• _Aim of the exercise_: Lines with "waiting" in them are to be located in the listing below and copied.

------------

/-- Both ends of a channel lie inside the station: in its elements, or, for the writer, in the MX it includes (R16, R20). -/
def internalTo (st : Station) (c : Chan) : Bool :=
  match c.writer, c.reader with
  | .elem l a _, .elem k b _ => l == st.line && k == st.line && st.elems.contains a && st.elems.contains b
  | .chain t, .elem k b _ => st.mx && t == st.tile && c.line == st.line && k == st.line && st.elems.contains b
  | _, _ => false

/-- OVERRUN_DISCARD (R20, R250): tokens, staged slots and partial packs of the station's own channels are discarded; loads
awaited for such slots deliver nowhere, and stay awaited until they return (log 30). -/
def discardInternal (st : Station) (f : Fabric) : Fabric :=
  let wipe (c : Chan) : Chan :=
    if internalTo st c then { c with q := [], raw := [], part := [], staged := [], pend := none, nodePend := none } else c
  let lost (e : Elem) (a : Await) : Await :=
    match a.d with
    | .c h => (match handleChan f e h with | some c => if internalTo st c then { a with drop := true } else a | none => a)
    | _ => a
  let unwait (e : Elem) : Elem :=
    if e.line == st.line && st.elems.contains e.thread then { e with awaits := e.awaits.map (lost e) } else e
  { f with chans := f.chans.map wipe, elems := f.elems.map unwait }

/-- Predicates take their start values (R20). -/
def resetPreds (l : Nat) (ths : List Nat) (f : Fabric) : Fabric :=
  { f with elems := f.elems.map fun e => if e.line == l && ths.contains e.thread then { e with preds := e.start } else e }

/-- RESPILL (R24): the resumed item returns to its slot, waiting, with its carry set and its age. -/
def respill (st : Station) (f : Fabric) : Fabric :=
  match st.resumed with
  | some (i, it) =>
    let carry := carryOf f st
    let f := updStation st.line st.num (fun s => { setSlot i (fun x =>
      { x with state := 1, tok := it.desc, spilled := satN 16 (x.spilled + 1), carry := carry }) s with resumed := none, restore := 0 }) f
    discardInternal st f
  | none => f

/-- The element of a station whose handle is its outbox, and the handle. -/
def outboxWriter (f : Fabric) (st : Station) : Option (Nat × Nat) :=
  ((f.elems.filter fun e => e.line == st.line && e.station == st.num).flatMap fun e =>
    ((List.range 8).filter fun h => vget e.h h == .outbox).map fun h => (e.thread, h)).head?

/-- What the commits of a station's outbox writer release at an edge (R143). -/
def outboxRel (f : Fabric) (st : Station) : List Nat :=
  (f.elems.filter fun e => e.line == st.line && e.station == st.num && (List.range 8).any fun h => vget e.h h == .outbox).foldl
    (fun k e => union (relOf e) k) []

/-- A hand-off is a release at the edge, also of an unchanged descriptor (R143). -/
def released (f : Fabric) (st : Station) (t : Token) : Token := { t with rel := union (outboxRel f st) t.rel }

/-- What an item hands on: the outbox's token, else its descriptor (R16, R284), carrying the number the item keeps for its
whole life (R15), also where the outbox was given a token forwarded with another number (log 64). -/
def handedOn (it : Item) : Token := { it.out.getD it.desc with seq := it.seq }

/-- SPILL (R24): the item goes to a free slot, waiting, its marks cleared (R283). -/
def spill (st : Station) (it : Item) (f : Fabric) : Fabric :=
  match freeSlot st with
  | some i =>
    let carry := carryOf f st
    let f := updStation st.line st.num (fun s => { setSlot i (fun _ =>
      { state := 1, tok := it.desc, spilled := 1, carry := carry, age := s.ageCtr }) s with ageCtr := s.ageCtr + 1 }) f
    discardInternal st f
  | none => f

------------

• _Answer area_:
/-- RESPILL (R24): the resumed item returns to its slot, waiting, with its carry set and its age. -/
/-- SPILL (R24): the item goes to a free slot, waiting, its marks cleared (R283). -/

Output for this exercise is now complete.